● **Exercise prompt**
In the data below, find the lines containing "Word" and say how many there are, nothing more.

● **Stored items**
● ● ● ● ●
-- ==== Sys2Proof/Machine/State.lean ====
section
/-! DEFINITION. The whole state of the machine (spec/10_state.md), its fault records, its refusals, and the state after reset. -/

namespace Sys2Proof.Machine

/-- The kind of a byte access (spec/60_exceptions.md R261). -/
inductive AccessKind where
  | read | write
  deriving DecidableEq, Repr

/-- The fault record (R261): the two fatal events, and nothing else. -/
inductive Fault where
  /-- Raised by the Router (`State.read8`, `State.write8`) for every byte access it cannot serve: a fetch, a load, a store,
  a stack access (R262). `addr` is the address of the byte that failed. It is the spec's own event, so stopping is safe. -/
  | addressFault (addr : Word) (kind : AccessKind)
  /-- Raised by `execUnknown` for an unassigned opcode byte, with that byte and its address (R263, spec/47_system.md R246).
  It is the spec's own event, so stopping is safe. -/
  | unknownInstructionFault (bytes : List Byte) (pc0 : Word)
  deriving DecidableEq, Repr

/-- Why the model has no meaning for an instruction. -/
inductive Refusal where
  /-- Raised by `exec` alone, in the arm of an instruction that has no meaning yet; safe. No arm raises it now. -/
  | notModelled (mnemonic : String)
  deriving DecidableEq, Repr

/-- The run state (spec/10_state.md R22). The last three are absorbing. -/
inductive RunState where
  | running
  | halted
  | stopped
  | faulted (f : Fault)
  deriving DecidableEq, Repr

/-- The state tuple at the head of spec/10_state.md, with the three constants of the configuration. -/
structure State where
  /-- The accumulator (R10). -/
  a : Byte
  /-- The flag cell (R14): Z bit 7, N bit 6, H bit 5, C bit 4; bits 3:0 plain storage (R16). -/
  f : Byte
  b : Byte
  c : Byte
  d : Byte
  e : Byte
  h : Byte
  l : Byte
  /-- The stack pointer (R17). -/
  sp : Word
  /-- The program counter (R18). -/
  pc : Word
  /-- The interrupt master enable latch (R20). -/
  ime : Bool
  /-- The delay latch of EI (R21). -/
  imePending : Bool
  /-- The run state (R22). -/
  run : RunState
  /-- `vram` and `wram` (R25), keyed by address. -/
  mem : Memory
  /-- `BOOT_IMAGE`, `CART_ROM` and `BOOT_OVERLAY_LIVE` (spec/00_scope.md R6). -/
  config : Config
  deriving DecidableEq, Repr

/-- The state in which the first `tick` after reset runs (spec/70_reset_and_hazards.md R290, R291): the fixed values of
every register and latch, over the launch parameters `config` and `mem` (`VRAM_INIT` and `WRAM_INIT`). -/
def State.launch (config : Config) (mem : Memory) : State :=
  { a := 0x00#8, f := 0x00#8, b := 0x00#8, c := 0x00#8, d := 0x00#8, e := 0x00#8, h := 0x00#8, l := 0x00#8,
    sp := 0x0000#16, pc := Config.resetPc, ime := false, imePending := false, run := .running,
    mem := mem, config := config }

/-- The machine right after reset, no program loaded. DESIGN CHOICE (log 1, 2 and 3, unsafe): the launch parameters, which
the spec leaves open, are the ones where nothing is listed. -/
def State.reset : State := State.launch Config.initial []

/-- A reset of the CPU state (R290, spec/10_state.md R30): `vram`, `wram` and the configuration stay as they are. -/
def State.resetCpu (s : State) : State := State.launch s.config s.mem

end Sys2Proof.Machine
end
● ● ● ● ●
● **Solution below**
4